Главный распорядитель похорон, Кацунобу, сразу по окончании средней школы отправился на заработки в столицу вместе с другими местными ребятами. Устроился он на завод компании «Мицубиси» в районе Офуна в Камакуре, где и проработал до выхода на пенсию. Потом он вернулся на родину, чтобы присматривать за матерью, которая к тому времени уже жила одна, а его жена и дети остались в Камакуре.
– Как быстро время идет – вот уже и сорок девятый день. Мама любила поболтать, а еще ей нравилось заботиться об окружающих, и поэтому ее отсутствие сильнее всего ощущается, например, во время ужина. И все же вашими молитвами она прожила долгую жизнь – восемьдесят восемь лет, а теперь отправилась в Чистую землю, так что, думаю, потихоньку я смогу прийти в себя.
Моя семья осталась в Канагаве, и как только я улажу все дела здесь, то отправлюсь обратно к ним. Однако я и дальше буду приезжать сюда на все заупокойные службы и надеюсь все также поддерживать связь со всеми вами. Пожалуйста, угощайтесь – я заранее приношу свои извинения за столь скромный стол. Оставайтесь у нас так долго, как вам позволит время. Еще раз благодарю присутствующих!

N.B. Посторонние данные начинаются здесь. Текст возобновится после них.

-- ==== Sys2Proof/Certificates/Slice0/Obligations.lean ====
section
/-! DEFINITION. The statements for the provers: what the numbered rules of spec/ say the commands and the machine do. Each
docstring names the rule it formalises. `responded` and `replied` change the channel's record and the response and nothing
else, so an equation with one of them is the frame as well. -/

open Sys2Proof Sys2Proof.Machine

/-! ### Words and steps -/

/-- R72, R73: decoding the word of a command gives the command back, with every operand at every value. -/
def Obligations.DecodeOfEncodeIsTheCommand : Prop := ∀ i : Instr, decode (encode i) = .ok i

/-- R72 to R75: a word that decodes to a command is that command's one word. -/
def Obligations.EncodeOfDecodeIsTheWord : Prop :=
  ∀ (w : CmdWord) (i : Instr), decode w = .ok i → encode i = w

/-- R73: words written out from the opcode map stand for the commands of the map. -/
def Obligations.SampleWordsDecodeAsListed : Prop :=
  decode 0x0800 = .ok .init ∧ decode 0x1801 = .ok (.netreq 1) ∧ decode 0x68FF = .ok (.getst 0xFF)
    ∧ decode 0x8802 = .ok (.txconf false 2) ∧ decode 0x8902 = .ok (.txconf true 2)
    ∧ decode 0x9000 = .ok (.rxind 0) ∧ decode 0xA800 = .ok .tick ∧ decode 0xB003 = .ok (.pstart 3)

/-- R70, R72: a command word that decodes to a well-formed command runs that command on its operands, and the rest of the
inputs stays to come. -/
def Obligations.StepRunsTheDecodedCommand : Prop :=
  ∀ (s : State) (c : Command) (rest : List Input) (i : Instr),
    s.port = .command c :: rest → decode c.word = .ok i → i.wf s.nCh = true →
      step s = exec i { s with operands := c.operands, port := rest }

/-- R74: a word with a reserved opcode is answered `E_ILLEGAL` with no event and no change, and no two words stand for one
command. -/
def Obligations.ReservedOpcodesAreAnsweredIllegal : Prop :=
  (∀ (s : State) (c : Command) (rest : List Input), s.port = .command c :: rest →
    ((opField c.word).toNat = 0 ∨ 0x17 ≤ (opField c.word).toNat) →
      step s = .next (replied { s with operands := c.operands, port := rest } .eIllegal 0 []))
  ∧ (∀ (w w' : CmdWord) (i : Instr), decode w = .ok i → decode w' = .ok i → w = w')

/-- R75: a word that breaks a reserved field, or names a channel the block does not have, is answered `E_ILLEGAL` before
every other check. -/
def Obligations.ReservedFieldsAreAnsweredIllegal : Prop :=
  ∀ (s : State) (c : Command) (rest : List Input), s.port = .command c :: rest →
    (((opField c.word).toNat ≠ 0x11 ∧ argField c.word ≠ 0)
      ∨ ((opField c.word).toNat = 0x11 ∧ (argField c.word).extractLsb' 1 2 ≠ 0)
      ∨ (((opField c.word).toNat = 0x01 ∨ (opField c.word).toNat = 0x02 ∨ (opField c.word).toNat = 0x15)
          ∧ chField c.word ≠ 0)
      ∨ ((opField c.word).toNat ≠ 0x01 ∧ (opField c.word).toNat ≠ 0x02 ∧ (opField c.word).toNat ≠ 0x15
          ∧ s.nCh ≤ (chField c.word).toNat)) →
      step s = .next (replied { s with operands := c.operands, port := rest } .eIllegal 0 [])

/-- R240: what hardware reset leaves in every channel, for any number of channels and any parameters; TX and RX hold no
value. The `rst` input brings the block there from any state. What the second clause says beyond R240 is the model's choice:
every configuration register is 0 (notes/assumptions/1.md, unsafe: R240 and 93 U4 leave them unspecified), the inputs still
to come stay (notes/assumptions/8.md), and there is no response (notes/assumptions/9.md). -/
def Obligations.HardwareResetLeavesTheListedValues : Prop :=
  (∀ (p : Params) (n : Nat) (port : List Input) (c : Channel), c ∈ (State.resetWith p n port).chans →
    c.state = .uninit ∧ c.mode = .busSleep ∧ c.requested = false ∧ c.txEnabled = false ∧ c.rxLast = 0xFF
      ∧ c.immTxCnt = 0 ∧ c.blrActive = false ∧ c.rsiIndicated = false ∧ c.rsiEnabled = false
      ∧ c.pnConfirmed = false ∧ (∀ T, getTimer c T = ⟨false, 0⟩)
      ∧ (∀ a, readCell c.tx a = none ∧ readCell c.rx a = none))
  ∧ (∀ (s : State) (rest : List Input), s.port = .rst :: rest →
      step s = .next (State.resetWith s.params s.nCh rest))

/-! ### Result codes -/

/-- R210: in Uninit every command to the channel but GETST is answered `E_PRECOND`, GETST succeeds, TICK and DEINIT are
answered `E_PRECOND`, and INIT with a legal record succeeds. -/
def Obligations.UninitRefusesAllButGetstAndInit : Prop :=
  (∀ (s : State) (i : Instr) (ch : ChIdx) (c : Channel), i.channel? = some ch → i ≠ .getst ch →
    s.chans[ch.toNat]? = some c → c.state = .uninit → exec i s = .next (replied s .ePrecond 0 []))
  ∧ (∀ (s : State) (ch : ChIdx) (c : Channel), s.chans[ch.toNat]? = some c → c.state = .uninit →
      exec (.getst ch) s = .next (replied s .ok (stateModeByte .uninit c.mode) []))
  ∧ (∀ s : State, (∃ c ∈ s.chans, c.state = .uninit) →
      exec .tick s = .next (replied s .ePrecond 0 []) ∧ exec .deinit s = .next (replied s .ePrecond 0 []))
  ∧ (∀ s : State, s.operands.cfg.chans.length = s.nCh → legalCfg s.params s.operands.cfg = true →
      ∃ t, exec .init s = .next t ∧ t.rsp = some ⟨.ok, 0, [], []⟩)

/-- R211: a command that ends with a code other than OK has changed no state and emitted no event; the exception is BUSSYNC
with `E_BUS`, whose one event is its transmit request. -/
def Obligations.FailedCommandsChangeNothing : Prop :=
  ∀ (i : Instr) (s t : State) (r : Response), exec i s = .next t → t.rsp = some r → r.code ≠ .ok →
    t = { s with rsp := some r }
      ∧ (r.code ≠ .eBus → r.events = [])
      ∧ (r.code = .eBus → ∃ ch f, i = .bussync ch ∧ r.events = [.txReq ch f])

Все принялись за угощение. Мы ели рыбу с овощами, проваренную в соевом соусе, поджаренный на масле корень лопуха, соленья, картофельный салат, онигири и запивали все это изрядным количеством саке, все подливая друг другу и Кацунобу. Я набрался так, что не мог идти. Не помню, как мы возвращались обратно, но дома я, не ужиная, ничком упал на расстеленный Сэцуко футон и заснул.
Меня разбудил стук дождя по крыше.
Сэцуко всегда вставала рано, и часам к семи, когда я просыпался, она обычно уже заканчивала со стиркой и уборкой в саду, а из кухни доносились запахи мисо-супа и риса.
В то утро ничем не пахло…
Слышно было, как плещется вода в сточном желобе.
Льет, похоже, сильно…
Я открыл глаза и посмотрел на потолок.
Блеклый свет, пробивавшийся сквозь занавески, окрашивал комнату в серые тона.
Я повернулся и увидел, что Сэцуко лежит рядом на своем футоне.
Я протянул руку, чтобы разбудить ее, и ощутил лишь холод…
Я коснулся руки Сэцуко, лежавшей на одеяле.
В ужасе я вскочил, откинул одеяло и принялся трясти ее, но было поздно – тело уже начало коченеть.
Лицо мое исказила гримаса боли. Нахмурившись, я зажмурил глаза.
– Почему? – только и смог произнести я.
Сердце бешено колотилось, а пустота в голове была как будто залита красным светом. На один миг мне показалось, что все это – лишь дурной сон, и я огляделся вокруг. Все вещи были на своих местах. Значит, это не сон. Стенные часы принялись привычно отбивать удары, но я был настолько напуган, что не смог их посчитать. Взглянув на циферблат, я заметил, что часовая стрелка стоит на семерке, а минутная – на двенадцати.
– Семь часов, – со стоном выдавил я, поворачиваясь к Сэцуко.
Ночное бдение, похороны, прощание, вынос гроба, кремация, собирание праха, возвращение останков, некролог, визиты к соседям и в храм Сёэн-дзи, процедуры по возвращению страховки и отмены пенсионных выплат, разбор вещей, поминальная служба сорок девятого дня, установка урны с прахом… Я был словно не в себе и все-таки продолжал заниматься этими делами, одним за другим, пока наконец все, что было связано со смертью Сэцуко, не было улажено.